Only lines with the string "where" should be returned from the data below.

** Exercise data follows **

-- ==== Sys2Proof/Decode.lean ====
section
/-! DEFINITION. The opcode map, the decoder and the encoder (30_encoding.md R60 to R67, 40_dispatcher.md R82). -/

namespace Sys2Proof

/-- The opcode map of R63. LDI's byte is the source's, the other nine are the spec's decision D4 (UNVERIFIED by the
source, log entry 7). -/
def Op.code : Op → Byte
  | .ldi => 0x82
  | .prn => 0x47
  | .hlt => 0x01
  | .mul => 0xA2
  | .pop => 0x46
  | .push => 0x45
  | .cmp => 0xA7
  | .jmp => 0x54
  | .jeq => 0x55
  | .jne => 0x56

/-- The format column of R63. -/
def Op.format : Op → Format
  | .ldi => .ri
  | .prn => .r
  | .hlt => .n
  | .mul => .rr
  | .pop => .r
  | .push => .r
  | .cmp => .rr
  | .jmp => .r
  | .jeq => .r
  | .jne => .r

/-- The number of operand bytes of a format (R61). -/
def Format.operands : Format → Nat
  | .n => 0
  | .r => 1
  | .ri => 2
  | .rr => 2

/-- An instruction's length in bytes, which the opcode alone tells (R60, R63). -/
def Op.length (o : Op) : Nat := o.format.operands + 1

/-- The rows of R63, in the table's order. -/
def opTable : List Op := [.ldi, .prn, .hlt, .mul, .pop, .push, .cmp, .jmp, .jeq, .jne]

/-- `Decode(op)` of R82: the whole byte against the table (R63). `none` is the spec's UNKNOWN (R65). -/
def decodeOp (b : Byte) : Option Op := opTable.find? (fun o => o.code == b)

/-- Operand assembly (R61, R62): byte 1 is ra, byte 2 is imm or rb. A byte the format does not use is ignored (R67). -/
def Op.withOperands (o : Op) (opA opB : Byte) : Instr :=
  match o with
  | .ldi => .ldi opA opB
  | .prn => .prn opA
  | .hlt => .hlt
  | .mul => .mul opA opB
  | .pop => .pop opA
  | .push => .push opA
  | .cmp => .cmp opA opB
  | .jmp => .jmp opA
  | .jeq => .jeq opA
  | .jne => .jne opA

/-- The machine's decoder, on the three bytes every step fetches (R81, R82). `none` is UNKNOWN. -/
def decodeWindow (op opA opB : Byte) : Option Instr :=
  (decodeOp op).map (fun o => o.withOperands opA opB)

/-- Why a string of bytes is not an instruction followed by the rest. -/
inductive DecodeError where
  /-- The first byte is no opcode of R63 (R65). -/
  | unknownOpcode (op : Byte)
  /-- The bytes end inside the instruction: `have_` operand bytes where the format needs `need`. Only a byte string can
  end so, never the core's memory, whose addresses wrap (R45). -/
  | truncated (need have_ : Nat)
  /-- There is no byte at all. -/
  | empty
  deriving DecidableEq, Repr

/-- The decoder of a byte string: one instruction and the bytes after it, or a rejection by name. -/
def decode : List Byte → Except DecodeError (Instr × List Byte)
  | [] => .error .empty
  | b :: rest =>
    match decodeOp b with
    | none => .error (.unknownOpcode b)
    | some o =>
      if rest.length < o.format.operands then .error (.truncated o.format.operands rest.length)
      else .ok (o.withOperands (rest.getD 0 0) (rest.getD 1 0), rest.drop o.format.operands)

/-- The operand bytes of an instruction in encoding order (R61, R68). -/
def Instr.operandBytes : Instr → List Byte
  | .ldi ra imm => [ra, imm]
  | .prn ra => [ra]
  | .hlt => []
  | .mul ra rb => [ra, rb]
  | .pop ra => [ra]
  | .push ra => [ra]
  | .cmp ra rb => [ra, rb]
  | .jmp ra => [ra]
  | .jeq ra => [ra]
  | .jne ra => [ra]

/-- The bytes of an instruction, opcode first (R45, R61). -/
def encode (i : Instr) : List Byte := i.op.code :: i.operandBytes

/-- Byte `k` of a table word: bits `8k+7 .. 8k` of the low `nbits` bits of `w`, bit 0 being the least significant bit
of the first byte; every bit above `nbits` is 0. -/
def tableByte (nbits w k : Nat) : Byte := BitVec.ofNat 8 ((w % 2 ^ nbits) >>> (8 * k))

/-- The instruction the decoder reads from a table word of `nbits` bits. -/
def decodeTableWord (nbits w : Nat) : Option Instr :=
  decodeWindow (tableByte nbits w 0) (tableByte nbits w 1) (tableByte nbits w 2)

end Sys2Proof
end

** End of Exercise data **

Answer box ▸
inductive DecodeError where
  /-- The bytes end inside the instruction: `have_` operand bytes where the format needs `need`. Only a byte string can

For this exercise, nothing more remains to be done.